The Betcha.com enforcement action has lessons for how rapidly changing fantasy and wagering options are regulated on a state-by-state basis. With no uniform federal standard, some states are lax while others aggressively regulate the space. Washington, a jurisdiction with one of the strictest online gambling laws in the country, is illustrative of the latter.

"Any DFS company operating in Washington or providing services to Washington residents would be illegal under state law," Newer said. "DFS has received some complaints and we follow up on all complaints.

"We do have investigations pertaining to DFS."

Jenkins was forward-looking in 2007 and remains so today.

"I suspect betting will develop like retail," Jenkins told ESPN Chalk. "In retail, there are traditional retailers who sell widgets to customers on their terms and person-to-person platforms like eBay, where people bypass traditional retailers and sell directly to each other.

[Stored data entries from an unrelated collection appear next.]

-- ==== Sys2Proof/Machine/Ops.lean ====
section
/-!
DEFINITION. The shared operations of the machine: completion records (R60, R62), taking a trap or fault and
returning from one (R364 to R369), issuing an S word (R87, R133, R134), entering the quarantine with the release log (R378,
R383), sending messages, releases and acquires (R298, R299, R304).
-/
namespace Sys2Proof.Machine

/-! ## Interrupts and completion records -/

/-- The 32 bytes of completion record number `k` (R60). -/
def CompRec.bytes (r : CompRec) (log2 k : Nat) : List Byte :=
  let phase := if k / 2 ^ log2 % 2 = 0 then 1 else 0
  leBytes 8 (r.typ.toNat + r.status.toNat * 2 ^ 8 + r.queue.toNat * 2 ^ 16 + phase * 2 ^ 31 + r.slot.toNat * 2 ^ 32) ++
    leBytes 8 r.ctag.toNat ++ leBytes 8 r.time.toNat ++ leBytes 8 r.info.toNat

/-- The place of a device access of context `c` (queues, records): translated, and checked against the worlds of this package's homes; on
another package its home checks it (R326). -/
def State.deviceAddr (s : State) (c : Nat) (kind : AccKind) (ea : DWord) : Except (BitVec 8) Place :=
  if 2 ^ 57 ≤ ea.toNat || spWindow ≤ ea.toNat then .error 0x06
  else match s.walk c ea with
    | .bad code => .error code
    | .leaf l =>
      match s.permit 16 kind l with
      | .ok (.home pa) _ => if s.worldOk (s.ctx c).secure pa then .ok (.home pa) else .error 0x08
      | .ok p _ => .ok p
      | .bad code => .error code

/-- The completion queue of context `c` is full (R62). -/
def Context.cqIsFull (x : Context) : Bool := (x.cqtail - x.cqhead).toNat = 2 ^ x.cqlog2

/-- An access of the device leaves for another package (R326): its number, and the state that has sent it. -/
def State.askDevice (s : State) (c pkg pa : Nat) (op : RemoteOp) (d : DevAsk) : Nat × State :=
  (s.nextId, { s with
    fabricOut := s.fabricOut ++ [(pkg, .access s.self s.nextId (BitVec.ofNat 6 c) (s.ctx c).gen pa op)]
    devAsks := aset s.devAsks s.nextId d
    nextId := s.nextId + 1 })

/-- A record has been written (R62): CQTAIL, the vector of the context, and source 5 for a context fault (R46). -/
def State.recordWritten (s : State) (c : Nat) (r : CompRec) : State :=
  let x := s.ctx c
  let s1 := s.modCtx c fun y => { y with cqtail := y.cqtail + 1 }
  let s2 := if x.cqie then { s1 with hostOut := s1.hostOut ++ [.msix x.cqvec] } else s1
  if r.typ = 3 then s2.signal 5 else s2

/-- Writes held records in order until the queue is full, a write faults, or another package has to answer (R62). CQFULL is set once a record
waits for room, as R53 describes it (log 86). -/
def State.flushRecords (s : State) (c : Nat) : List CompRec → State
  | [] => s.modCtx c fun x => { x with held := [], cqfull := false }
  | r :: rest =>
    let x := s.ctx c
    if x.cqIsFull then s.setCtx c { x with held := r :: rest, cqfull := true }
    else match s.deviceAddr c .write (dw (x.cqbase.toNat + 32 * (x.cqtail.toNat % 2 ^ x.cqlog2))) with
      | .error code =>
        let s1 := s.setCtx c { x with held := r :: rest, cqerr := true }
        s1.noteWorld code
      | .ok (.home pa) =>
        let s1 := (s.homeWrite pa ((r.bytes x.cqlog2 x.cqtail.toNat).map some) s.stepTag false).2
        (s1.recordWritten c r).flushRecords c rest
      | .ok (.remote pkg pa) =>
        let a := s.askDevice c pkg pa (.store ((r.bytes x.cqlog2 x.cqtail.toNat).map some) false s.stepTag) (.record c)
        a.2.setCtx c { x with held := r :: rest, cqAsk := some a.1 }
      | .ok (.scratch _ _) => s

/-- A completion record is posted to context `c` (R62): written now, or held behind a full queue, an error, or earlier records. -/
def State.postRecord (s : State) (c : Nat) (r : CompRec) : State :=
  let x := s.ctx c
  if x.cqerr || x.cqfull || x.cqAsk.isSome then s.setCtx c { x with held := x.held ++ [r] }
  else s.flushRecords c (x.held ++ [r])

"In betting, sports books will be the retailers and person-to-person betting platforms will be the eBays."

If Jenkins and industry insiders like Michael "Roxy" Roxborough are right, then betting without bookmaking could represent where at least some portion of "inevitable" legalized sports wagering in the U.S. may soon reside. Peer-to-peer exchanges are massive in Europe, with Betfair being a prime example. Related platforms like Tradesports, Waygr and Augur are emerging stateside now. They aren't without their challenges, however.

"Lack of liquidity was a potential problem for Betcha.com, as it would be for any similar platform," Jenkins said.

What he means is that without a critical mass of activity and users, sports trading exchanges cease to exist. Frequency and volume are key. Users will look for other options if too many of their trade offers are never consummated.

Betcha.com remains an important historical footnote in this somewhat nascent space. Five years have passed since Jenkins' legal tussle with Washington regulators, but bitter optimism -- an oxymoron if there ever was one -- nevertheless persists.

"My belief in the American legal system died a quick and certain death," Jenkins said in a moment of reflection. "My dream for Betcha.com has not."